Set in the mid 1950's, the novel tells the story of Jack Burns, a latter day cowboy, now reduced to working as a hand on a sheep ranch, who gets himself thrown into prison so that he can help his draft dodging friend escape. But when his buddy refuses to compromise the moral purity of his concientious objector status, Burns is forced to break out on his own, assuming that a vicious Mexican prison guard he has aggravated doesn't kill him first. In the meantime the authorities have realized that Jack too is unregistered and that while they were in college together, he helped his friend with some radical causes, however ineffectual. So when he does manage to escape, Jack ends up being treated as a dangerous fugitive, instead of as the fairly harmless eccentric that he is. Pursued by locals, feds, the military and the sadistic guard, he takes off into the desert, his only allies a high spirited horse, who's as much trouble as help, and a phlegmatic local sherriff named Morlin Johnson.
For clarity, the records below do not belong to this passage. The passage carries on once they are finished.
theorem State.forgetScratch_mems (s : State) (b : Block) (k : Kernel) :
    (State.forgetScratch s b k).mems = s.mems := by
  unfold State.forgetScratch
  repeat' split
  all_goals grind [= mk_mems, = mems_fold, = State.setCore_mems]

theorem State.unitLeaves_keeps (s : State) (unit : List Block) (soft : Bool) {u : State} (hm : memsOk s.mems) (e : State.unitLeaves s unit soft = some u) :
    memsOk u.mems := by
  unfold State.unitLeaves at e
  split at e
  · grind
  · split at e
    · grind
    · split at e
      · dsimp only at e
        split at e
        · grind
        · skip
          revert e
          generalize hg : (List.foldl (fun s b => if (soft && b.stopped) = true then State.forgetScratch s b _ else s) _ _ : State) = s2
          intro e
          have h2 : memsOk s2.mems := by
            rw [← hg]
            refine foldl_ok (fun s b hs => ?_) _ _ (foldl_ok (fun s b hs => State.finishCopies_keeps s b hs) _ _ (foldl_ok (fun s b hs => State.finishGrants_keeps s b hs) _ _ (foldl_ok (fun s b hs => State.finishEngine_keeps s b _ hs) _ _ hm)))
            split
            · rw [State.forgetScratch_mems]; exact hs
            · exact hs
          split at e
          · grind
          · rw [Option.map_eq_some_iff] at e
            obtain ⟨t, ht, rfl⟩ := e
            exact foldl_ok (fun s b hs => State.blockLeaves_keeps s b _ hs) _ _ (State.gangLeaves_keeps _ _ _ _ h2 ht)
      · grind

theorem State.leaveOrWait_keeps (s : State) (unit : List Block) (soft : Bool) (hm : memsOk s.mems) :
    memsOk (State.leaveOrWait s unit soft).mems := by
  unfold State.leaveOrWait
  (repeat' (first | split | with_reducible refine foldl_ok (fun _ _ _ => ?_) _ _ ?_ | dsimp only)) <;> grind [= mk_mems, = mems_fold, → State.unitLeaves_keeps, = State.setBlock_mems]

grind_pattern State.leaveOrWait_keeps => State.leaveOrWait s unit soft

theorem State.recordJob_keeps (s : State) (b : Block) (j : Job) (t : TrapInfo) (hm : memsOk s.mems) :
    memsOk (State.recordJob s b j t).mems := by
  unfold State.recordJob
  (repeat' (first | split | with_reducible refine foldl_ok (fun _ _ _ => ?_) _ _ ?_ | dsimp only)) <;> grind [= mk_mems, = mems_fold]

grind_pattern State.recordJob_keeps => State.recordJob s b j t

theorem State.recordJobs_keeps (s : State) (b : Block) (hm : memsOk s.mems) :
    memsOk (State.recordJobs s b).mems := by
  unfold State.recordJobs
  (repeat' (first | split | with_reducible refine foldl_ok (fun _ _ _ => ?_) _ _ ?_ | dsimp only)) <;> grind [= mk_mems, = mems_fold, = State.setJob_mems]

grind_pattern State.recordJobs_keeps => State.recordJobs s b

theorem execBlockSwapOut_keeps (b : BlockRef) (s : State) {u : State} (hm : memsOk s.mems) (e : execBlockSwapOut b s = .next u) :
    memsOk u.mems := by
  unfold execBlockSwapOut at e
  (repeat' split at e) <;> grind [= mk_mems, = mems_fold, = State.setBlock_mems, = State.settleTurn_mems]

theorem execRebindWindowExpiry_mems (b : BlockRef) (s : State) {u : State} (e : execRebindWindowExpiry b s = .next u) :
    u.mems = s.mems := by
  unfold execRebindWindowExpiry at e
  split at e
  · grind
  · cases e
    refine foldl_mems (fun s x => ?_) _ _
    split <;> rfl

theorem State.dropIcache_mems (s : State) (core : Nat) (t : Nat) (asid : Nat) :
    (State.dropIcache s core t asid).mems = s.mems := by
  unfold State.dropIcache
  repeat' split
  all_goals grind [= mk_mems, = mems_fold, = State.setCore_mems]

theorem State.makeWays_mems (s : State) (b : Block) :
    (State.makeWays s b).mems = s.mems := by
  unfold State.makeWays
  exact foldl_mems (fun s l => State.l1Make_mems _ _ _ _ _) _ _

theorem State.seat_mems (s : State) (c : Ctx) (need : Caps) (core : Nat) {u : State × Nat × Nat} (e : State.seat s c need core = some u) :
    u.1.mems = s.mems := by
  unfold State.seat at e
  (repeat' split at e) <;> grind [= mk_mems, = mems_fold, = State.setCore_mems]

theorem State.seatBlock_mems (s : State) (b : Block) (c : Ctx) (core : Nat) (pipes : List Nat) (mark : DWord) (nv : Nat) {u : State} (e : State.seatBlock s b c core pipes mark nv = some u) :
    u.mems = s.mems := by
  unfold State.seatBlock at e
  split at e
  · grind
  · next s1 a bank hs =>
    have h1 := State.seat_mems _ _ _ _ hs
    dsimp only at e
    split at e
    · grind
    · injection e with e
      rw [← e, mk_mems, mems_fold, State.loadDeck_mems, State.makeWays_mems, State.setBlock_mems, State.tick_mems]
      exact h1

theorem State.gangReturns_keeps (s : State) (c : Ctx) (b : Block) (core : Nat) (hm : memsOk s.mems) :
    memsOk (State.gangReturns s c b core).mems := by
  unfold State.gangReturns
  (repeat' (first | split | with_reducible refine foldl_ok (fun _ _ _ => ?_) _ _ ?_ | dsimp only)) <;> grind [= mk_mems, = mems_fold, = State.freePool_mems, = State.setGang_mems]

grind_pattern State.gangReturns_keeps => State.gangReturns s c b core

theorem State.unitReturns_keeps (s : State) (unit : List Block) (cores : List Nat) (pipes : List Nat) (mark : DWord) {u : State} (hm : memsOk s.mems) (e : State.unitReturns s unit cores pipes mark = some u) :
    memsOk u.mems := by
  unfold State.unitReturns at e
  split at e
  · grind
  · split at e
    · grind
    · split at e
      · grind
      · split at e
        · grind
        · dsimp only at e
          refine foldl_opt (P := fun s => memsOk s.mems) (fun b => rfl) (fun s b u hs he => ?_) _ _ _ (State.gangReturns_keeps _ _ _ _ hm) e
          rw [Option.bind_some] at he
          split at he
          · rw [State.seatBlock_mems _ _ _ _ _ _ _ he]; exact hs
          · grind

theorem execBlockMove_keeps (b : BlockRef) (cores : List Nat) (pipes : List Nat) (s : State) {u : State} (hm : memsOk s.mems) (e : execBlockMove b cores pipes s = .next u) :
    memsOk u.mems := by
  unfold execBlockMove at e
  split at e
  · split at e
    · grind
    · split at e
      · grind
      · next s1 hl =>
        have h1 := State.unitLeaves_keeps _ _ _ hm hl
        split at e
        · grind
        · dsimp only at e
          split at e
          · split at e
            · grind
            · cases e
              rw [State.settleTurn_mems]
              exact State.settleShare_keeps _ _ _ h1
          · split at e
            · grind
            · next s2 hr =>
              cases e
              refine State.settleShare_keeps _ _ _ ?_
              rw [foldl_mems (fun s k => State.dropIcache_mems _ _ _ _)]
              exact State.unitReturns_keeps _ _ _ _ _ h1 hr
  · grind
In a broader sense though, what the book is really about is the clash
between the values of the old West and the bureaucratic, mechanized, regimented
and federalized modern West. Though it lacks the memorable set-pieces
that distinguish the other books cited above and is admittedly none too
subtle in portraying the menace of modern life, it succeeds nonetheless
because the character of Jack Burns evokes such nostalgia in the reader
and like Don Quixote, we find the mental world that he lives in more attractive
than the reality that has begun to crowd in on him. I like the novel
very much and especially recommend the movie.